Work task:
Your answer should hold every line of the records below that contains the string "rsSyndromes".

Information shown:
_ _ _ _ _ _ _
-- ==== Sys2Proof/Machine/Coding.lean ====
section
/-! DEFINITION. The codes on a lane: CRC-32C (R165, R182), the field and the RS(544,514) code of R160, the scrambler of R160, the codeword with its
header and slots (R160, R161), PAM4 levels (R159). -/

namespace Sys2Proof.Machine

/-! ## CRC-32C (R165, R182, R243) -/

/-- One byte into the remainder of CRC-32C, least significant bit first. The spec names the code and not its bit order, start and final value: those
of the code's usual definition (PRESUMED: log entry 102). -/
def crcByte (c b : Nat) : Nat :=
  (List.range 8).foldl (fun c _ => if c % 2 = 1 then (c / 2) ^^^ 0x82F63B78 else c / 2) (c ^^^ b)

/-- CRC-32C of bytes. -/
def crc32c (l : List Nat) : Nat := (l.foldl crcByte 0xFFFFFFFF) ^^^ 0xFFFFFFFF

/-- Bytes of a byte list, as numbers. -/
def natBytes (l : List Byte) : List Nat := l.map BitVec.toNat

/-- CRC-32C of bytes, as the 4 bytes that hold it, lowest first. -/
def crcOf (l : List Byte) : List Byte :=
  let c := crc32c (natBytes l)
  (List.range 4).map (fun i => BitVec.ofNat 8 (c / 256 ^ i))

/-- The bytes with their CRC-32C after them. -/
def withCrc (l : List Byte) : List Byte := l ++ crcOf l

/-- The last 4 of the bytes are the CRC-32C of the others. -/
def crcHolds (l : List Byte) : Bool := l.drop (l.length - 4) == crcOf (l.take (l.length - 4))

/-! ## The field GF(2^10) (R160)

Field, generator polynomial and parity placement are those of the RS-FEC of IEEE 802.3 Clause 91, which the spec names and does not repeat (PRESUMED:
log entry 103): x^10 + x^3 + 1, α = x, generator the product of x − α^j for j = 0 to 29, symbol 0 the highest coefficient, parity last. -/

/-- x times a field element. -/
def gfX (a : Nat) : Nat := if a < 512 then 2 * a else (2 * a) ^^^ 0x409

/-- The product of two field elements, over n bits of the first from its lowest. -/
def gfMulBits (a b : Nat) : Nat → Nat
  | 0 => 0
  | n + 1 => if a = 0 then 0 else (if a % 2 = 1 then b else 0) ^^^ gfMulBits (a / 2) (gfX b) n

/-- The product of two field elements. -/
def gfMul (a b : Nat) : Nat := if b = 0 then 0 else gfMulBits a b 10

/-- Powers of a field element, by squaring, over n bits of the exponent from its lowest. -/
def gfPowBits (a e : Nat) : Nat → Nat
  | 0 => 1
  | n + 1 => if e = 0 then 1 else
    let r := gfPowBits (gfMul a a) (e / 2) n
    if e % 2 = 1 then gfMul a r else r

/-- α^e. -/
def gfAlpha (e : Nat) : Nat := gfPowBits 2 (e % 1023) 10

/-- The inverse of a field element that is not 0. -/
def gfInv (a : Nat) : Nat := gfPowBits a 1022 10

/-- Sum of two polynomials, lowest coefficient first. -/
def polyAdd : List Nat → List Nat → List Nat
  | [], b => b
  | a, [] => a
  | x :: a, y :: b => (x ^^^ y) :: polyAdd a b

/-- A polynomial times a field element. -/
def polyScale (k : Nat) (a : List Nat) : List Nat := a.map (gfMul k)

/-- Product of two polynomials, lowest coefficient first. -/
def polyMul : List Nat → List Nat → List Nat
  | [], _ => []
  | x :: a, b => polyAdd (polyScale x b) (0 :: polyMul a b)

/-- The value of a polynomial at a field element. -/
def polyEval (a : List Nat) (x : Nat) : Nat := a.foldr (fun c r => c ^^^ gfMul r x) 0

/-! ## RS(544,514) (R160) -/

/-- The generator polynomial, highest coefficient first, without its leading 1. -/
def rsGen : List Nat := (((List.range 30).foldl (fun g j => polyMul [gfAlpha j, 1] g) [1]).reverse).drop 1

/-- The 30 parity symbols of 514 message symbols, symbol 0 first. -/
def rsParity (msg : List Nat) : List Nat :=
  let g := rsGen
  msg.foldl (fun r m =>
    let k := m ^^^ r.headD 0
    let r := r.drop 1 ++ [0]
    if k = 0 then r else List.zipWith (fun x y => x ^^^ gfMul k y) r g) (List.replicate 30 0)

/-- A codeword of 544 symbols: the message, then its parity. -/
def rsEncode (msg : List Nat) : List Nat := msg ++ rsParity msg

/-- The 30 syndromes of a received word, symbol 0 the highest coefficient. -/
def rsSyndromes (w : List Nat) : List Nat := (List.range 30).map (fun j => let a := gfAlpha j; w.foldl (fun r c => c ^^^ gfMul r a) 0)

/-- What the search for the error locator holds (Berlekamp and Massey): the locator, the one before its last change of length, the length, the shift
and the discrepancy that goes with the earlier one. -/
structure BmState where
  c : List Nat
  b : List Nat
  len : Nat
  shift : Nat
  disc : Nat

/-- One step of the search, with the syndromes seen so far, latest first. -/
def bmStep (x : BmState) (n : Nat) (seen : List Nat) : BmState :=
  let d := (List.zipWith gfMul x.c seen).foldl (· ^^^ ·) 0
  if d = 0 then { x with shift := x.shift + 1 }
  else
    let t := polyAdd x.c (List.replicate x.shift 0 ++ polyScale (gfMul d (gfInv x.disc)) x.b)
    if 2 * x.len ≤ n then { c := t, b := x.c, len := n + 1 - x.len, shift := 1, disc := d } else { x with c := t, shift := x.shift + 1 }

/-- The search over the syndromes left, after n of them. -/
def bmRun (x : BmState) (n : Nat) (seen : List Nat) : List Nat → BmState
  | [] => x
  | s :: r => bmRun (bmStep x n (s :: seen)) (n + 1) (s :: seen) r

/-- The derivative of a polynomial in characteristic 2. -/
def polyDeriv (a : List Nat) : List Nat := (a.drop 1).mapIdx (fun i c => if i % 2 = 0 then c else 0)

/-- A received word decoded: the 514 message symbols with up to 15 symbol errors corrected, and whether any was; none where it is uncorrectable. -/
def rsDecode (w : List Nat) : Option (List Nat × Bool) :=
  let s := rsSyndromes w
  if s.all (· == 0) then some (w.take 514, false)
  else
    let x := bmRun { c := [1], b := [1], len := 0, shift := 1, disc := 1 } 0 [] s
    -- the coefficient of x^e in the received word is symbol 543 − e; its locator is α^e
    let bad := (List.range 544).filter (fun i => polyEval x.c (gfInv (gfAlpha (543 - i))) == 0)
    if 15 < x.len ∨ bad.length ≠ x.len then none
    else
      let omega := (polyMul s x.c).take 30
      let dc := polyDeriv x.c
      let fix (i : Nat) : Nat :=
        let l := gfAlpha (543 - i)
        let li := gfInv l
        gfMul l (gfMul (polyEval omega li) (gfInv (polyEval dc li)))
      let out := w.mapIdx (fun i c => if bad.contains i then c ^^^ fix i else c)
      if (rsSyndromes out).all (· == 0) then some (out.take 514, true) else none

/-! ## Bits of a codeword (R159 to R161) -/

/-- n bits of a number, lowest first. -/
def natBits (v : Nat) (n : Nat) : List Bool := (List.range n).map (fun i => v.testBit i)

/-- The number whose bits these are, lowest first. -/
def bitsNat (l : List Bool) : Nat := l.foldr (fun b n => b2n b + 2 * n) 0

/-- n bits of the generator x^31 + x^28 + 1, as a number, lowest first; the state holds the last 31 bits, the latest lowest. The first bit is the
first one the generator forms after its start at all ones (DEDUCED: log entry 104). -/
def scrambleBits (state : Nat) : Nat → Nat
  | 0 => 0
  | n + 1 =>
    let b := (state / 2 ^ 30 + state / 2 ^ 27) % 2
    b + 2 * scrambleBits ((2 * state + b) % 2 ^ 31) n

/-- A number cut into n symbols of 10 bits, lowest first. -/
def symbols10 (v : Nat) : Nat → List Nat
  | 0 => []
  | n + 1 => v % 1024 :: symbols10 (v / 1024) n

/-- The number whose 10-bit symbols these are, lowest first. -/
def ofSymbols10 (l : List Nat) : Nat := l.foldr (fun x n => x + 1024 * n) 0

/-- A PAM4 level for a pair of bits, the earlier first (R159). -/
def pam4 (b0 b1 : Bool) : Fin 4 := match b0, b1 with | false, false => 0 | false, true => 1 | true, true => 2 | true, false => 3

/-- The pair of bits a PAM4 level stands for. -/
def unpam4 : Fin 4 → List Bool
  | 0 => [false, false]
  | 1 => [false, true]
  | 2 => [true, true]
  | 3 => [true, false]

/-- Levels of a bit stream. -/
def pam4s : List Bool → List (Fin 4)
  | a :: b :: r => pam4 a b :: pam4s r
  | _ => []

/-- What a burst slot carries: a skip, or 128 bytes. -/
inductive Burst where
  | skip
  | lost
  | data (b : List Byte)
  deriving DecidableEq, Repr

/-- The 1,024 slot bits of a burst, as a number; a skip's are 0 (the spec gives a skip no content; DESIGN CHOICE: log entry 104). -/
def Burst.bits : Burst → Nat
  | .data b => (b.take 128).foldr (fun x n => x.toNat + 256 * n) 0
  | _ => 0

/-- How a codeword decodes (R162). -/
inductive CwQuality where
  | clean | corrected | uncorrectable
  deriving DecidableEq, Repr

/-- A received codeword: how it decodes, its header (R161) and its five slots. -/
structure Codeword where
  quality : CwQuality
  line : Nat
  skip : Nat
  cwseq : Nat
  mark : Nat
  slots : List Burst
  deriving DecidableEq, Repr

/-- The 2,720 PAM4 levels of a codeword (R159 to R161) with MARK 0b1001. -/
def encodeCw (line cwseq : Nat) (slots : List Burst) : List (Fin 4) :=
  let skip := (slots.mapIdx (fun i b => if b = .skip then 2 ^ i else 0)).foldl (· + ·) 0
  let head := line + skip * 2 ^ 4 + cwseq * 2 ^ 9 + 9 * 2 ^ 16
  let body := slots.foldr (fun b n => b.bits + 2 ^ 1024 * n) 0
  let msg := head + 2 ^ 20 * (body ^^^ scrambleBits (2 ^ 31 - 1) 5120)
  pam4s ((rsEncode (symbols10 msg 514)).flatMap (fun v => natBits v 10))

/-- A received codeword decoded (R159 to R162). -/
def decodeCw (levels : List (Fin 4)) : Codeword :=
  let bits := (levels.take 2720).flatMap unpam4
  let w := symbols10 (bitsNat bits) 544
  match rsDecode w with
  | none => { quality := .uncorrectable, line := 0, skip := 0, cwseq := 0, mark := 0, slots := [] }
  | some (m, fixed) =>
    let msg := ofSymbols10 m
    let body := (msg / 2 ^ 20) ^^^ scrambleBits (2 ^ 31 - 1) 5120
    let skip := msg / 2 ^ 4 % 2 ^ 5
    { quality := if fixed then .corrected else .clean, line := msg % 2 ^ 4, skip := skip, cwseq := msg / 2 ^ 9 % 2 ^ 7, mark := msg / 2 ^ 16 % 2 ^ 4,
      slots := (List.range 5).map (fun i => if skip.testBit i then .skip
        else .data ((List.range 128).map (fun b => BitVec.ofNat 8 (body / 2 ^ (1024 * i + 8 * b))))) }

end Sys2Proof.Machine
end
_ _ _ _ _ _ _
Result of the task:
def rsSyndromes (w : List Nat) : List Nat := (List.range 30).map (fun j => let a := gfAlpha j; w.foldl (fun r c => c ^^^ gfMul r a) 0)
  let s := rsSyndromes w
      if (rsSyndromes out).all (· == 0) then some (out.take 514, true) else none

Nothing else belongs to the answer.